■ **WORK REQUEST**: Nothing outside the range below should be printed. Output exactly the lines from the line with "have hj := (quant_of_quantAll" to the line with "rw [exec_encNum_none s", both included.
--- SUPPLIED RECORDS Enclosed Below ---
/-- Settles O13: each class by its fields, and the words of a class with fixed fields by the fields of its words. -/
theorem inputClassesAreTreatedAsTabulated : Obligations.InputClassesAreTreatedAsTabulated := by
  intro w s
  refine ⟨?_, ?_, classify_eq_subnormal_iff w, ?_, ?_, classify_eq_nan_iff w, fun hclass => ?_, fun hclass => ?_,
    fun hclass => ?_, fun hclass => ?_⟩
  · rw [classify_eq_posZero_iff, word_eq_iff w 0x00000000]
    rfl
  · rw [classify_eq_negZero_iff, word_eq_iff w 0x80000000]
    rfl
  · rw [classify_eq_normal_iff, ne_eq, ne_eq, BitVec.toNat_eq, BitVec.toNat_eq]
    have := (floatExp w).isLt
    simp only [BitVec.toNat_ofNat]
    omega
  · have hpos : w = 0x7F800000 ↔ floatSign w = false ∧ floatExp w = 255#8 ∧ floatMant w = 0#23 := word_eq_iff w _
    have hneg : w = 0xFF800000 ↔ floatSign w = true ∧ floatExp w = 255#8 ∧ floatMant w = 0#23 := word_eq_iff w _
    rw [classify_eq_infinity_iff, hpos, hneg]
    cases floatSign w <;> simp
  · have hfields : floatExp w = 0#8 ∧ floatMant w = 0#23 := by
      rw [classify_eq_posZero_iff, classify_eq_negZero_iff] at hclass
      exact hclass.elim And.right And.right
    obtain ⟨hexp, hmant⟩ := hfields
    have hzero := floatValue_of_zero hexp hmant
    exact ⟨hzero, refEncode w, exec_encNum_of_finite s (finite_of_floatExp_eq_zero hexp),
      (refEncode_signFlag w).mpr hzero.le⟩
  · obtain ⟨hexp, hmant⟩ := (classify_eq_subnormal_iff w).mp hclass
    obtain ⟨hpos, hlt⟩ := absValue_subnormal hexp hmant
    obtain ⟨hmag, hfrac⟩ := zero_fields_of_lt_hundredth (hlt.trans (by norm_num))
    exact ⟨hpos, hlt, refEncode w, exec_encNum_of_finite s (finite_of_floatExp_eq_zero hexp),
      (refEncode_magnitude w).trans hmag, (refEncode_fraction w).trans hfrac⟩
  · obtain ⟨-, hfin⟩ := (classify_eq_normal_iff w).mp hclass
    exact ⟨refEncode w, exec_encNum_of_finite s hfin⟩
  · have hexp : floatExp w = 255#8 := by
      rw [classify_eq_infinity_iff, classify_eq_nan_iff] at hclass
      exact hclass.elim And.left And.left
    exact ⟨_, exec_encNum_of_nonFinite s hexp, rfl, rfl⟩

theorem sig_lt_of_unpack {w : Word} {p : FloatParts} (h : unpack w = some p) : p.sig < 2 ^ 24 := by
  have := (floatMant w).isLt
  unfold unpack at h
  split at h
  · split at h
    · cases h
      show (floatMant w).toNat < 2 ^ 24
      omega
    · cases h
      show 2 ^ 23 + (floatMant w).toNat < 2 ^ 24
      omega
  · cases h

/-- A significand has 24 bits, so that a value of `2^(23+j)` or more has no bit below `2^j` (R103). -/
theorem absValue_multiple_of_pow {w : Word} (hfin : floatExp w ≠ 255#8) {j : ℕ}
    (h : (2 : ℚ) ^ (23 + j) ≤ absValue w) : ∃ m : ℕ, absValue w = m * 2 ^ j := by
  obtain ⟨p, hp⟩ := exists_unpack_of_finite hfin
  rw [absValue_of_unpack hp] at h ⊢
  have hsig : (p.sig : ℚ) < 2 ^ (24 : ℤ) := by exact_mod_cast sig_lt_of_unpack hp
  have hpow : (2 : ℚ) ^ ((23 : ℤ) + j) < 2 ^ (24 + p.x) := by
    calc (2 : ℚ) ^ ((23 : ℤ) + j) = 2 ^ (23 + j) := by exact_mod_cast rfl
      _ ≤ p.sig * 2 ^ p.x := h
      _ < 2 ^ (24 : ℤ) * 2 ^ p.x := mul_lt_mul_of_pos_right hsig (by positivity)
      _ = 2 ^ (24 + p.x) := (zpow_add₀ two_ne_zero _ _).symm
  have hexp : (23 : ℤ) + j < 24 + p.x := (zpow_lt_zpow_iff_right₀ one_lt_two).mp hpow
  obtain ⟨k, hk⟩ := Int.eq_ofNat_of_zero_le (show 0 ≤ p.x - j by omega)
  refine ⟨p.sig * 2 ^ k, ?_⟩
  rw [show p.x = ((k + j : ℕ) : ℤ) by push_cast; omega, zpow_natCast, pow_add]
  push_cast
  ring

theorem refFraction_of_natCast {w : Word} {n : ℕ} (h : absValue w = n) : refFraction w = 0 := by
  rw [refFraction, h, Nat.floor_natCast, sub_self, zero_mul, Nat.floor_zero]

/-- Settles O15: from `2^23` on the value is an integer, from `2^39` on a multiple of 65536. -/
theorem largeValuesLoseFractionThenMagnitude : Obligations.LargeValuesLoseFractionThenMagnitude := by
  refine ⟨fun w s hfin => ⟨fun j hj => absValue_multiple_of_pow hfin hj, fun h23 => ?_, fun h39 => ?_⟩,
    fun s => exec_encNum_of_quant s (by decide)⟩
  · obtain ⟨m, hm⟩ := absValue_multiple_of_pow (j := 0) hfin h23
    refine ⟨refEncode w, exec_encNum_of_finite s hfin, (refEncode_fraction w).trans ?_⟩
    exact refFraction_of_natCast (n := m) (by rw [hm, pow_zero, mul_one])
  · obtain ⟨m, hm⟩ := absValue_multiple_of_pow (j := 16) hfin h39
    have hnat : absValue w = ((m * 65536 : ℕ) : ℚ) := by
      rw [hm]
      norm_num
    have hmag : refMagnitude w = 0 := by rw [refMagnitude, hnat, Nat.floor_natCast, Nat.mul_mod_left]
    rw [exec_encNum_of_finite s hfin, refEncode_of_zero_fields hmag (refFraction_of_natCast hnat)]

end Sys2Proof.Machine
end

section
/-! The frame of ENCFRAME and TRANSMIT against the rational definition, its groups and its sum (R120 to R127, R155, R158). -/

namespace Sys2Proof.Machine

theorem allFinite_eq_false_iff (v : Vector Word 4) : allFinite v = false ↔ ∃ k : Fin 4, floatExp v[k] = 255#8 := by
  rw [← Bool.not_eq_true, allFinite_iff]
  push Not
  rfl

theorem exec_encFrame_of_nonFinite (id : Byte) {v : Vector Word 4} (s : State)
    (h : ∃ k : Fin 4, floatExp v[k] = 255#8) : exec (.encFrame id v) s =
      .next { s with results := Results.empty, verdict := some (.refused .nonFiniteInput), refusalMark := true } :=
  exec_encFrame_none s ((frameOf_none_iff id v).mpr ((allFinite_eq_false_iff v).mpr h))

theorem exec_transmit_of_nonFinite (id : Byte) {v : Vector Word 4} (s : State)
    (h : ∃ k : Fin 4, floatExp v[k] = 255#8) : exec (.transmit id v) s =
      .next { s with results := Results.empty, verdict := some (.refused .nonFiniteInput), refusalMark := true } :=
  exec_transmit_none s ((frameOf_none_iff id v).mpr ((allFinite_eq_false_iff v).mpr h))

/-- Settles O24: both operations are refused, which writes nothing. -/
theorem oneNonFiniteWordRefusesTheFrame : Obligations.OneNonFiniteWordRefusesTheFrame :=
  fun id _ s k hk => ⟨⟨_, exec_encFrame_of_nonFinite id s ⟨k, hk⟩, rfl, rfl, rfl⟩,
    ⟨_, exec_transmit_of_nonFinite id s ⟨k, hk⟩, rfl, rfl, rfl⟩⟩

/-- Settles O33: a refusal leaves `TX` and clears the ports. -/
theorem refusedTransmitWritesNothing : Obligations.RefusedTransmitWritesNothing :=
  fun id v s h => ⟨_, exec_transmit_of_nonFinite id s ((allFinite_eq_false_iff v).mp h), rfl, rfl⟩

/-- Settles O32: one frame, handed to the port by ENCFRAME and to the transport by TRANSMIT. -/
theorem transmitAppendsTheFrameAsOneEvent : Obligations.TransmitAppendsTheFrameAsOneEvent := by
  refine fun id v s => ⟨fun hfin => ?_, exec_transmit_of_nonFinite id s⟩
  obtain ⟨F, hF⟩ := frameOf_some_of_finite id ((allFinite_iff v).mpr hfin)
  exact ⟨F, by rw [exec_encFrame_some s hF, done_eq], exec_of_writes (.transmit hF) s⟩

/-- The summed bytes of an assembled frame are its body. -/
theorem assemble_take (id : Byte) (E : Vector EncodedNumber 4) :
    (assemble id E).toList.take 13 = (frameBody id E).toList := by
  rw [assemble_toList, List.take_left' (Vector.length_toList)]

/-- Offset 13 holds the sum of offsets 0 to 12 (R123). -/
theorem assemble_checksum_toNat (id : Byte) (E : Vector EncodedNumber 4) :
    (assemble id E)[13].toNat = byteSum ((assemble id E).toList.take 13) % 256 := by
  rw [← assemble_csum, csum_toNat]

/-- Settles O19: the groups are those of the rational definition, and the slot holds the sum. -/
theorem encFrameFillsTheWireTable : Obligations.EncFrameFillsTheWireTable := by
  refine fun id v s => ⟨fun hfin => ?_, exec_encFrame_of_nonFinite id s⟩
  obtain ⟨E, hE, hexec⟩ := exec_encFrame_of_finite id s hfin
  refine ⟨assemble id E, hexec, rfl, fun k => ?_, assemble_checksum_toNat id E⟩
  rw [← eq_refEncode_of_quant (hE k)]
  exact assemble_group id E k

/-- Where a group's EncodedNumber is the same, so are its three bytes (R121). -/
theorem assemble_congr_off_group {id : Byte} {E E' : Vector EncodedNumber 4} {k : Fin 4}
    (h : ∀ j : Fin 4, j ≠ k → E[j] = E'[j]) {i : ℕ} (hi : i < 13)
    (hoff : i < 1 + 3 * k.val ∨ 3 + 3 * k.val < i) : (assemble id E)[i]? = (assemble id E')[i]? := by
  obtain rfl | ⟨j, hj⟩ : i = 0 ∨ ∃ j : Fin 4, i = 1 + 3 * j.val ∨ i = 2 + 3 * j.val ∨ i = 3 + 3 * j.val := by
    obtain rfl | hpos := Nat.eq_zero_or_pos i
    · exact .inl rfl
    · exact .inr ⟨⟨(i - 1) / 3, by omega⟩, by dsimp only; omega⟩
  · rfl
  · obtain ⟨hhigh, hlow, hsignFrac⟩ := assemble_group id E j
    obtain ⟨hhigh', hlow', hsignFrac'⟩ := assemble_group id E' j
    rw [← h j (by rintro rfl; omega)] at hhigh' hlow' hsignFrac'
    obtain rfl | rfl | rfl := hj
    · exact hhigh.trans hhigh'.symm
    · exact hlow.trans hlow'.symm
    · exact hsignFrac.trans hsignFrac'.symm

/-- Settles O23: a frame is a function of its operands, and its groups of one value each. -/
theorem frameDependsOnItsOperandsAlone : Obligations.FrameDependsOnItsOperandsAlone := by
  intro id v v' s s' t t' F F' hexec hexec' hframe hframe'
  have hF := frameOf_of_exec_encFrame hexec hframe
  have hF' := frameOf_of_exec_encFrame hexec' hframe'
  refine ⟨fun hv => ?_, fun k hv i hi hoff => ?_⟩
  · subst hv
    exact Option.some.inj (hF.symm.trans hF')
  · obtain ⟨E, hE, rfl⟩ := frameOf_eq_some hF
    obtain ⟨E', hE', rfl⟩ := frameOf_eq_some hF'
    refine assemble_congr_off_group (fun j hj => ?_) hi hoff
    have hj := (quant_of_quantAll hE j).symm.trans ((congrArg quant (hv j hj)).trans (quant_of_quantAll hE' j))
    exact Option.some.inj hj

/-- An EncodedNumber left on the port by ENCNUM is the quantized word: a refused step leaves none. -/
theorem quant_of_exec_encNum {w : Word} {e : EncodedNumber} {s t : State} (hexec : exec (.encNum w) s = .next t)
    (henc : t.results.enc = some e) : quant w = some e := by
  cases hq : quant w with
  | some e' =>
    rw [exec_encNum_of_quant s hq] at hexec
    cases hexec
    exact henc
  | none =>
    rw [exec_encNum_none s hq, refuse_eq] at hexec
    cases hexec
    cases henc

/-- Settles O25: the slot byte is not summed, so that the host's checksum is the one ENCFRAME computes. -/
theorem frameBuiltByPartsEqualsEncFrame : Obligations.FrameBuiltByPartsEqualsEncFrame := by
  intro id slot v E c s sk tk sc tc hnum hsum hc
  have hquant (k : Fin 4) : quant v[k] = some E[k] := quant_of_exec_encNum (hnum k).1 (hnum k).2
  have hall : quantAll v = some E := (quantAll_eq_some v E).mpr ⟨hquant 0, hquant 1, hquant 2, hquant 3⟩
  have hframe : frameOf id v = some (assemble id E) := by rw [frameOf, hall, Option.map_some]
  have hslot : c = csum (frameBody id E).toList 14 := (csum_of_exec_checksum hsum hc).trans (csum_congr rfl)
  rw [exec_encFrame_some s hframe, done_eq, hslot]
  rfl

/-- Every byte of a group is bounded: byte 2 by its fraction (R66, 90_conflicts.md C11). -/
theorem byteSum_frameBody_le (id : Byte) {E : Vector EncodedNumber 4}
    (h : ∀ k : Fin 4, signFracLegal E[k].signFrac = true) : byteSum (frameBody id E).toList ≤ 3203 := by
  have hgroup (k : Fin 4) : E[k].high.toNat + E[k].low.toNat + E[k].signFrac.toNat ≤ 737 := by
    obtain ⟨-, hlt⟩ := (signFracLegal_iff _).mp (h k)
    have := E[k].high.isLt
    have := E[k].low.isLt
    omega
  have hid := id.isLt
  have hsum : byteSum (frameBody id E).toList = id.toNat +
      (E[(0 : Fin 4)].high.toNat + (E[(0 : Fin 4)].low.toNat + (E[(0 : Fin 4)].signFrac.toNat +
      (E[(1 : Fin 4)].high.toNat + (E[(1 : Fin 4)].low.toNat + (E[(1 : Fin 4)].signFrac.toNat +
      (E[(2 : Fin 4)].high.toNat + (E[(2 : Fin 4)].low.toNat + (E[(2 : Fin 4)].signFrac.toNat +
      (E[(3 : Fin 4)].high.toNat + (E[(3 : Fin 4)].low.toNat + (E[(3 : Fin 4)].signFrac.toNat + 0)))))))))))) := rfl
  have h0 := hgroup 0
  have h1 := hgroup 1
  have h2 := hgroup 2
  have h3 := hgroup 3
  omega

theorem signFracLegal_of_quantAll {v : Vector Word 4} {E : Vector EncodedNumber 4} (h : quantAll v = some E)
    (k : Fin 4) : signFracLegal E[k].signFrac = true := by
  rw [eq_refEncode_of_quant (quant_of_quantAll h k)]
  exact refEncode_signFracLegal v[k]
--- End of Enclosed SUPPLIED RECORDS ---
■ **REPLY**:
    have hj := (quant_of_quantAll hE j).symm.trans ((congrArg quant (hv j hj)).trans (quant_of_quantAll hE' j))
    exact Option.some.inj hj

/-- An EncodedNumber left on the port by ENCNUM is the quantized word: a refused step leaves none. -/
theorem quant_of_exec_encNum {w : Word} {e : EncodedNumber} {s t : State} (hexec : exec (.encNum w) s = .next t)
    (henc : t.results.enc = some e) : quant w = some e := by
  cases hq : quant w with
  | some e' =>
    rw [exec_encNum_of_quant s hq] at hexec
    cases hexec
    exact henc
  | none =>
    rw [exec_encNum_none s hq, refuse_eq] at hexec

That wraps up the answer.